In my scientific work I combine research on the role of selected miRNA molecules and the transcription factors they regulate – regulatory proteins.  I am also analysing the mechanism of action of these proteins on their target genes.  As part of the competition titled “Freedom of research” I try to explain the mechanism that controls the reprogramming of somatic cells, demonstrating the role of a small RNA – miRNA172 and a gene regulated by it – AP2, encoding a transcription factor in this process. AP2 plays an important role in the regulation of transcription of a gene that has been known for years and is important for SE. This regulation is based on the removal of acetyl groups from histones, leading to tight chromatin packing, i.e. dependent on deacetylation inhibition of gene expression.

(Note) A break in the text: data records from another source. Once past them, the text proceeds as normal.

theorem State.setLength_keeps {u0 : State} (s : Sys2Proof.Machine.State) (e : Nat) (n : Nat) (h_s : Keeps u0 s) :
    Keeps u0 (State.setLength s e n) := by
  unfold State.setLength
  apply State.modEngine_keeps
  assumption

theorem State.copyRange_keeps {u0 : State} (s : Sys2Proof.Machine.State) (src : Nat) (dst : Nat) (n : Nat) (h_s : Keeps u0 s) :
    Keeps u0 (State.copyRange s src dst n) := by
  unfold State.copyRange
  apply State.storeBytes_keeps
  exact State.noteSofts_keeps _ _ _ h_s

theorem State.copyBank_keeps {u0 : State} (s : Sys2Proof.Machine.State) (a : Sys2Proof.Machine.PlacedRegion) (b : Sys2Proof.Machine.PlacedRegion) (h_s : Keeps u0 s) :
    Keeps u0 (State.copyBank s a b) := by
  unfold State.copyBank
  extract_lets l0 l1 l2 l3 l4 l5
  have h_l2 : ∀ y60, ∀ y61, Keeps u0 y61 → Keeps u0 (l2 y60 y61) := by
    intro y60 y61 hy61
    unfold l2
    apply State.copyRange_keeps
    assumption
  clear_value l2
  have h_l5 : Keeps u0 l5 := by
    unfold l5
    apply State.modEngine_keeps
    apply h_l2
    apply h_l2
    assumption
  clear_value l5
  apply foldl_keeps
  · intro x62 a63 h64
    apply State.codeBank_keeps
    assumption
  · assumption

theorem State.moveStorage_keeps {u0 : State} (s : Sys2Proof.Machine.State) (g : Sys2Proof.Machine.GImage) (p : Sys2Proof.Machine.PlacedLine) (h_s : Keeps u0 s) :
    Keeps u0 (State.moveStorage s g p) := by
  unfold State.moveStorage
  split
  · assumption
  · apply Keeps.ite
    · apply State.loadLine_keeps
      assumption
    · apply Keeps.ite
      · assumption
      · apply State.fillLine_keeps
        assumption

theorem State.moveLine_keeps {u0 : State} (s : Sys2Proof.Machine.State) (g : Sys2Proof.Machine.Graph) (all : List Sys2Proof.Machine.PlacedLine) (p : Sys2Proof.Machine.PlacedLine) (h_s : Keeps u0 s) :
    Keeps u0 (State.moveLine s g all p) := by
  unfold State.moveLine
  split
  · extract_lets l1
    split
    · apply State.stageSpan_keeps
      apply State.setDesc_keeps
      apply State.moveStorage_keeps
      assumption
    · assumption
  · extract_lets l64
    apply State.stageSpan_keeps
    apply State.setDesc_keeps
    apply State.moveStorage_keeps
    assumption

theorem State.moveRegion_keeps {u0 : State} (s : Sys2Proof.Machine.State) (g : Sys2Proof.Machine.Graph) (r : Sys2Proof.Machine.PlacedRegion) (h_s : Keeps u0 s) :
    Keeps u0 (State.moveRegion s g r) := by
  unfold State.moveRegion
  extract_lets l0
  have h_l0 : Keeps u0 l0 := by
    unfold l0
    apply State.loadRegion_keeps
    assumption
  clear_value l0
  split
  · assumption
  · apply Keeps.ite
    · apply State.copyBank_keeps
      assumption
    · assumption

theorem State.mirrorQueue_keeps {u0 : State} (s : Sys2Proof.Machine.State) (src : Nat) (dst : Nat) (n : Nat) (h_s : Keeps u0 s) :
    Keeps u0 (State.mirrorQueue s src dst n) := by
  unfold State.mirrorQueue
  exact Keeps.same (s := s) (by assumption) rfl

theorem State.moveParams_keeps {u0 : State} (s : Sys2Proof.Machine.State) (g : Sys2Proof.Machine.Graph) (m : Sys2Proof.Machine.Migration) (h_s : Keeps u0 s) :
    Keeps u0 (State.moveParams s g m) := by
  unfold State.moveParams
  apply foldl_keeps
  · intro x0 a1 h2
    split
    · split
      · assumption
      · extract_lets l6
        have h_l6 : Keeps u0 l6 := by
          unfold l6
          exact Keeps.same (s := x0) (by assumption) rfl
        clear_value l6
        apply Keeps.ite
        · apply State.mirrorQueue_keeps
          apply State.copyRange_keeps
          assumption
        · assumption
    · assumption
  · assumption

theorem State.remoteParams_keeps {u0 : State} (s : Sys2Proof.Machine.State) (g : Sys2Proof.Machine.Graph) (m : Sys2Proof.Machine.Migration) (h_s : Keeps u0 s) :
    Keeps u0 (State.remoteParams s g m) := by
  unfold State.remoteParams
  apply foldl_keeps
  · intro x0 a1 h2
    split
    · assumption
    · apply foldl_keeps
      · intro x6 a7 h8
        extract_lets l9 l10
        have h_l9 : Keeps u0 l9.2 := by
          unfold l9
          apply State.free_keeps
          assumption
        clear_value l9
        have h_l10 : ∀ y69, ∀ y70, Keeps u0 y70 → Keeps u0 (l10 y69 y70) := by
          intro y69 y70 hy70
          unfold l10
          apply State.store_keeps
          assumption
        clear_value l10
        apply Keeps.ite
        · apply h_l10
          apply h_l10
          assumption
        · apply h_l10
          assumption
      · assumption
  · assumption

theorem State.mirrorSets_keeps {u0 : State} (s : Sys2Proof.Machine.State) (g : Sys2Proof.Machine.Graph) (m : Sys2Proof.Machine.Migration) (h_s : Keeps u0 s) :
    Keeps u0 (State.mirrorSets s g m) := by
  unfold State.mirrorSets
  exact Keeps.same (s := s) (by assumption) rfl

theorem State.portsNow_keeps {u0 : State} (s : Sys2Proof.Machine.State) (g : Sys2Proof.Machine.Graph) (h_s : Keeps u0 s) :
    Keeps u0 (State.portsNow s g) := by
  unfold State.portsNow
  split
  · apply State.portObjects_keeps
    assumption
  · apply State.portObjects_keeps
    assumption

theorem State.levelMove_keeps {u0 : State} (s : Sys2Proof.Machine.State) (g : Sys2Proof.Machine.Graph) (m : Sys2Proof.Machine.Migration) (h_s : Keeps u0 s) :
    Keeps u0 (State.levelMove s g m) := by
  unfold State.levelMove
  extract_lets l0
  have h_l0 : Keeps u0 l0 := by
    unfold l0
    apply Keeps.ite
    · apply State.level_keeps
      assumption
    · assumption
  clear_value l0
  apply Keeps.ite
  · apply State.resetBank_keeps
    assumption
  · apply State.level_keeps
    assumption

theorem State.loadMove_keeps {u0 : State} (s : Sys2Proof.Machine.State) (g : Sys2Proof.Machine.Graph) (m : Sys2Proof.Machine.Migration) (mv : Sys2Proof.Machine.Move) (h_s : Keeps u0 s) :
    Keeps u0 (State.loadMove s g m mv) := by
  unfold State.loadMove
  extract_lets l0 l1 l2 l3 l4 l5 l6 l7
  have h_l1 : Keeps u0 l1 := by
    unfold l1
    apply State.levelMove_keeps
    assumption
  clear_value l1
  have h_l2 : Keeps u0 l2 := by
    unfold l2
    exact Keeps.same (s := l1) (by assumption) rfl
  clear_value l2
  have h_l3 : Keeps u0 l3 := by
    unfold l3
    apply foldl_keeps
    · intro x60 a61 h62
      apply State.moveRegion_keeps
      assumption
    · assumption
  clear_value l3
  have h_l4 : Keeps u0 l4 := by
    unfold l4
    apply foldl_keeps
    · intro x63 a64 h65
      apply State.moveLine_keeps
      assumption
    · assumption
  clear_value l4
  have h_l5 : Keeps u0 l5 := by
    unfold l5
    apply State.setRange_keeps
    assumption
  clear_value l5
  have h_l6 : Keeps u0 l6 := by
    unfold l6
    apply Keeps.ite
    · apply State.modEngine_keeps
      assumption
    · assumption
  clear_value l6
  have h_l7 : Keeps u0 l7 := by
    unfold l7
    apply Keeps.ite
    · apply State.mirrorSets_keeps
      apply State.moveParams_keeps
      assumption
    · apply State.remoteParams_keeps
      assumption
  clear_value l7
  apply State.portsNow_keeps
  apply State.reserve_keeps
  apply State.writeOrbShare_keeps
  assumption
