-- ==== Sys2Proof/Laws/KeepHull.lean ====
section
/-! SUPPORT. What clocks, Patchbay, Secure start, modes and power keep. -/
set_option Elab.async false
namespace Sys2Proof.Machine
open Sys2Proof

theorem State.replace_keeps {u0 : State} (s : Sys2Proof.Machine.State) (h_s : Keeps u0 s) :
    Keeps u0 (State.replace s) := by
  unfold State.replace
  extract_lets l0
  have h_l0 : Keeps u0 l0 := by
    unfold l0
    split
    · apply State.portsNow_keeps
      assumption
    · assumption
  clear_value l0
  apply State.reserve_keeps
  assumption

theorem State.rebudget_keeps {u0 : State} (s : Sys2Proof.Machine.State) (h_s : Keeps u0 s) :
    Keeps u0 (State.rebudget s) := by
  unfold State.rebudget
  extract_lets l0
  apply State.replace_keeps
  apply State.setObjs_keeps
  assumption

theorem State.sourceOffset_keeps {u0 : State} (s : Sys2Proof.Machine.State) (v : Nat) (h_s : Keeps u0 s) :
    Keeps u0 (State.sourceOffset s v).2 := by
  unfold State.sourceOffset
  extract_lets l0 l1
  apply Keeps.iteSnd
  · try dsimp only
    assumption
  · try dsimp only
    exact Keeps.same (s := s) (by assumption) rfl

theorem State.selectSource_keeps {u0 : State} (s : Sys2Proof.Machine.State) (v : Nat) (status : Nat) (h_s : Keeps u0 s) :
    Keeps u0 (State.selectSource s v status) := by
  unfold State.selectSource
  extract_lets l0 l1 l2 l3
  have h_l0 : Keeps u0 l0.2 := by
    unfold l0
    apply State.sourceOffset_keeps
    assumption
  clear_value l0
  have h_l1 : Keeps u0 l1 := by
    unfold l1
    assumption
  clear_value l1
  have h_l3 : Keeps u0 l3 := by
    unfold l3
    exact Keeps.same (s := l1) (by assumption) rfl
  clear_value l3
  apply State.sapRecheck_keeps
  apply State.setObjs_keeps
  assumption

theorem State.holdover_keeps {u0 : State} (s : Sys2Proof.Machine.State) (h_s : Keeps u0 s) :
    Keeps u0 (State.holdover s) := by
  unfold State.holdover
  apply State.setObjs_keeps
  exact Keeps.same (s := s) (by assumption) rfl

theorem State.sourceLost0_keeps {u0 : State} (s : Sys2Proof.Machine.State) (valid : Bool) (h_s : Keeps u0 s) :
    Keeps u0 (State.sourceLost0 s valid) := by
  unfold State.sourceLost0
  extract_lets l0 l1
  have h_l0 : Keeps u0 l0 := by
    unfold l0
    apply State.event_keeps
    assumption
  clear_value l0
  apply Keeps.ite
  · apply State.event_keeps
    apply State.selectSource_keeps
    assumption
  · apply State.raiseCause_keeps
    apply State.holdover_keeps
    assumption

theorem State.holdWord_keeps {u0 : State} (s : Sys2Proof.Machine.State) (h_s : Keeps u0 s) :
    Keeps u0 (State.holdWord s) := by
  unfold State.holdWord
  extract_lets l0
  have h_l0 : Keeps u0 l0 := by
    unfold l0
    exact Keeps.same (s := s) (by assumption) rfl
  clear_value l0
  apply Keeps.ite
  · assumption
  · apply State.setObj_keeps
    assumption

theorem execTickSourceLost_keeps {u0 : State} (fallbackValid : Bool) (s : Sys2Proof.Machine.State) (h_s : Keeps u0 s) :
    KeepsOut u0 (execTickSourceLost fallbackValid s) := by
  unfold execTickSourceLost
  apply KeepsOut.next
  apply Keeps.ite
  · assumption
  · apply Keeps.ite
    · apply State.holdWord_keeps
      exact Keeps.same (s := s) (by assumption) rfl
    · apply State.sourceLost0_keeps
      assumption

theorem State.sourceLocked_keeps {u0 : State} (s : Sys2Proof.Machine.State) (phase : Nat) (h_s : Keeps u0 s) :
    Keeps u0 (State.sourceLocked s phase) := by
  unfold State.sourceLocked
  extract_lets l0 l1 l2
  have h_l2 : Keeps u0 l2 := by
    unfold l2
    apply State.event_keeps
    apply State.clearCause_keeps
    apply State.setObjs_keeps
    assumption
  clear_value l2
  apply Keeps.ite
  · apply State.fixPhase_keeps
    assumption
  · assumption

theorem execTickSourceLocked_keeps {u0 : State} (phase : BitVec 16) (s : Sys2Proof.Machine.State) (h_s : Keeps u0 s) :
    KeepsOut u0 (execTickSourceLocked phase s) := by
  unfold execTickSourceLocked
  apply KeepsOut.next
  apply Keeps.ite
  · assumption
  · apply State.sourceLocked_keeps
    assumption

theorem State.writeTickSource_keeps {u0 : State} (s : Sys2Proof.Machine.State) (k : Sys2Proof.SessKey) (kport : Nat) (words : List (BitVec 32)) (h_s : Keeps u0 s) :
    Keeps u0 (State.writeTickSource s k kport words) := by
  unfold State.writeTickSource
  apply State.writeReq_keeps
  · assumption
  · intro y0 h1
    exact Keeps.same (s := y0) (by assumption) rfl

theorem execTickSourceWrite_keeps {u0 : State} (src : Sys2Proof.Src) (words : List (BitVec 32)) (s : Sys2Proof.Machine.State) (h_s : Keeps u0 s) :
    KeepsOut u0 (execTickSourceWrite src words s) := by
  unfold execTickSourceWrite
  apply KeepsOut.next
  apply State.writeTickSource_keeps
  assumption

theorem State.applySource_keeps {u0 : State} (s : Sys2Proof.Machine.State) (h_s : Keeps u0 s) :
    Keeps u0 (State.applySource s) := by
  unfold State.applySource
  split
  · apply State.selectSource_keeps
    apply State.setObj_keeps
    exact Keeps.same (s := s) (by assumption) rfl
  · assumption

theorem State.mediaStep_keeps {u0 : State} (s : Sys2Proof.Machine.State) (h_s : Keeps u0 s) :
    Keeps u0 (State.mediaStep s) := by
  unfold State.mediaStep
  extract_lets l0 l1
  apply Keeps.ite
  · assumption
  · apply State.setObj_keeps
    assumption

theorem State.startRate_keeps {u0 : State} (s : Sys2Proof.Machine.State) (r : Nat) (h_s : Keeps u0 s) :
    Keeps u0 (State.startRate s r) := by
  unfold State.startRate
  extract_lets l0 l1
  have h_l1 : Keeps u0 l1 := by
    unfold l1
    exact Keeps.same (s := s) (by assumption) rfl
  clear_value l1
  apply State.mute_keeps
  apply State.setObj_keeps
  assumption

theorem State.writeTickRate_keeps {u0 : State} (s : Sys2Proof.Machine.State) (k : Sys2Proof.SessKey) (kport : Nat) (words : List (BitVec 32)) (h_s : Keeps u0 s) :
    Keeps u0 (State.writeTickRate s k kport words) := by
  unfold State.writeTickRate
  extract_lets l0 l1 l2 l3 l4 l5 l6
  have h_l6 : Keeps u0 l6 := by
    unfold l6
    split
    · apply State.setDiag_keeps
      assumption
    · assumption
  clear_value l6
  apply State.writeReq_keeps
  · assumption
  · intro y63 h64
    apply State.startRate_keeps
    assumption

Somatic embryogenesis is a plant specific process of embryos development from somatic cells, i.e. all cells except for generative (germinal) cells, without fertilisation preceding this development. During the SE process, the cell development programme implemented so far is changed and directed to the embryogenic development pathway. It results in the reconstruction of the entire organism from a single cell.

At the heart of this reprogramming is the alteration of hundreds of genes, and is controlled by transcription factors. These proteins have domains that allow them to bind to DNA, thanks to which they influence the expression of the genes they regulate.  Transcription factors act as activators, i.e. turn on the transcription of their target genes, or as repressors, inhibiting mRNA synthesis of a given gene.

Negative expression regulation can be accomplished in several ways. One is the interaction of the transcription factor with chromatin modifying proteins such as histone deacetylases (HDACs) Removal of acetyl groups (deacetylation) from histones directly affects the tighter packing of chromatin and reduces the availability of DNA for proteins involved in mRNA synthesis, which in turn leads to inhibition of gene expression.

Research shows that the mechanism of deacetylation dependent silencing of gene expression is very important in the embryogenic transition of somatic cells.  The regulation of gene function can also take place after the transcription process. In this way, miRNA (microRNA), by attaching to the transcripts of its target genes, controls the degradation of the mRNA of this gene or inhibits the process of biosynthesis of such a protein.

Analyses of many data confirm that also this level of regulation is very important for changing the development program of a somatic cell. Especially that a significant part of the miRNA in the plant organism regulates the activity of transcription factors. As can be seen, the regulation of gene expression in the course of various developmental processes is an extremely complex and multilevel process that combines many different mechanisms.